/-- EV_CLEAR clears the EV_RAW bits given and nothing else; EV_FORCE sets them and raises the sources that rise;
FLT_LOCAL_CLEAR puts the local fault record back to reset; each to a page that no block has is discarded.
VEC_PEND_CLEAR clears the PEND bits given, and is refused while EVT is OFFLINE. MSIX_MESSAGE of a vector that is
raised, not pending and not masked sets PEND and sends the message once the holdoff has passed; masked, it waits in
the pending array; otherwise nothing is sent. Completes (exec answers a next state, under hypotheses on state and
operands alone): evClear, evForce, fltLocalClear, vecPendClear, msixMessage. (R33, R31, R32, R48, R49.) -/
def Obligations.EventsAndVectors : Prop :=
  (∀ (s : State) (page mask : Nat), s.live → (Blk.ofPage page).isSome = true → mask < 2 ^ 32 → 
    Completes (.evClear page mask) s fun d =>
      d = s.dev.set (Reg.HDR.EV_RAW page) (andNot (s.dev.get (Reg.HDR.EV_RAW page)) mask)) ∧
  (∀ (s : State) (page mask : Nat), s.live → (Blk.ofPage page).isSome = true → mask < 2 ^ 32 → 
    Completes (.evForce page mask) s fun d =>
      (s.dev.set (Reg.HDR.EV_RAW page) (s.dev.get (Reg.HDR.EV_RAW page) ||| mask)).Flagged d ∧
        d.get (Reg.HDR.EV_RAW page) = (s.dev.get (Reg.HDR.EV_RAW page) ||| mask) % 2 ^ 32) ∧
  (∀ (s : State) (page : Nat), s.live → (Blk.ofPage page).isSome = true → 
    Completes (.fltLocalClear page) s fun d =>
      d.get (Reg.HDR.F_VALID page) = 0 ∧ d.get (Reg.HDR.F_COUNT page) = 0 ∧ d = { s.dev with regs := d.regs } ∧
        s.dev.Kept d [Reg.HDR.F_TS page, Reg.HDR.F_ADDR page, Reg.HDR.F_VALID page, Reg.HDR.F_SEVERITY page, Reg.HDR.F_KIND page,
          Reg.HDR.F_ACCESS page, Reg.HDR.F_MASTER page, Reg.HDR.F_COUNT page, Reg.HDR.F_ARG page]) ∧
  (∀ (s : State) (mask : Nat), s.live → s.dev.pageOff 4 = false → s.dev.blk 4 ≠ 6 → mask < 2 ^ 64 → 
    Completes (.vecPendClear mask) s fun d =>
      d = { s.dev.set Reg.EVT.VEC_PEND.PEND (andNot (s.dev.get Reg.EVT.VEC_PEND.PEND) mask) with bus := d.bus }) ∧
  (∀ (s : State) (v : Nat), s.live → s.dev.runs (pg .EVT 0) = true → v < 64 → s.dev.bitOf Reg.EVT.VEC_PEND.PEND v = false → s.dev.vecRaised v = true → (tget MsixEntry.init s.dev.evt.table v).masked = false → 
    Completes (.msixMessage v) s fun d =>
      d = ({ (s.dev.advanceTo (s.dev.vecFree v)).setBit Reg.EVT.VEC_PEND.PEND v with evt := { s.dev.evt with lastSent := aset v (s.dev.advanceTo (s.dev.vecFree v)).time.up s.dev.evt.lastSent } }).emit (.msix v)) ∧
  (∀ (s : State) (page n mask : Nat) (b : Blk), s.live → Blk.ofPage page = some (b, n) → mask < 2 ^ 32 → 
    Completes (.evForce page mask) s fun d =>
      d = s.dev.evWrite b n fun (d : Dev) => d.set (Reg.HDR.EV_RAW (pg b n)) (d.get (Reg.HDR.EV_RAW (pg b n)) ||| mask)) ∧
  (∀ (s : State) (page : Nat), s.live → (Blk.ofPage page).isSome = true → 
    Completes (.fltLocalClear page) s fun d =>
      d = s.dev.resetFields [Reg.HDR.F_TS page, Reg.HDR.F_ADDR page, Reg.HDR.F_VALID page, Reg.HDR.F_SEVERITY page, Reg.HDR.F_KIND page, Reg.HDR.F_ACCESS page, Reg.HDR.F_MASTER page, Reg.HDR.F_COUNT page, Reg.HDR.F_ARG page]) ∧
  (∀ (s : State) (v : Nat), s.live → s.dev.vecMay v = false → 
    Completes (.msixMessage v) s fun d =>
      d = s.dev) ∧
  (∀ (s : State) (v : Nat), s.live → s.dev.vecMay v = true → (tget MsixEntry.init s.dev.evt.table v).masked = true → 
    Completes (.msixMessage v) s fun d =>
      d = { s.dev with evt := { s.dev.evt with pba := if s.dev.evt.pba.contains v = true then s.dev.evt.pba else s.dev.evt.pba ++ [v] } }) ∧
  (∀ (s : State) (v : Nat), s.live → s.dev.vecMay v = true → (tget MsixEntry.init s.dev.evt.table v).masked = false → 
    Completes (.msixMessage v) s fun d =>
      (let t := s.dev.advanceTo (s.dev.vecFree v); d = ({ t.setBit Reg.EVT.VEC_PEND.PEND v with evt := { s.dev.evt with lastSent := aset v t.time.up s.dev.evt.lastSent, pba := s.dev.evt.pba.filter (· != v) } }).emit (.msix v))) ∧
  (∀ (s : State) (mask : Nat), s.live → s.dev.blk 4 = 6 → 
    Completes (.vecPendClear mask) s fun d =>
      d = hostRefused 0x10 0x4084 (hostRefused 0x10 0x4080 s.dev)) ∧
  (∀ (s : State) (mask : Nat), s.live → s.dev.pageOff 4 = true → 
    Completes (.vecPendClear mask) s fun d =>
      d = hostRefused 0x21 0x4084 (hostRefused 0x21 0x4080 s.dev)) ∧
  (∀ (s : State) (page mask : Nat), s.live → Blk.ofPage page = none → (∀ k ∈ ([(.evClear page mask, page * 4096 + 0x18), (.evForce page mask, page * 4096 + 0x1C), (.fltLocalClear page, page * 4096 + 0x30)] : List (Instr × Nat)),
      Completes k.1 s fun d => d = discarded Kind.SYS.ABSENT_TARGET Party.host true k.2 s.dev))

-------------------------

Work to be completed
Find each line of the data above that holds the word "false", then copy it.

Solution to this problem
  (∀ (s : State) (mask : Nat), s.live → s.dev.pageOff 4 = false → s.dev.blk 4 ≠ 6 → mask < 2 ^ 64 → 
  (∀ (s : State) (v : Nat), s.live → s.dev.runs (pg .EVT 0) = true → v < 64 → s.dev.bitOf Reg.EVT.VEC_PEND.PEND v = false → s.dev.vecRaised v = true → (tget MsixEntry.init s.dev.evt.table v).masked = false → 
  (∀ (s : State) (v : Nat), s.live → s.dev.vecMay v = false → 
  (∀ (s : State) (v : Nat), s.live → s.dev.vecMay v = true → (tget MsixEntry.init s.dev.evt.table v).masked = false → 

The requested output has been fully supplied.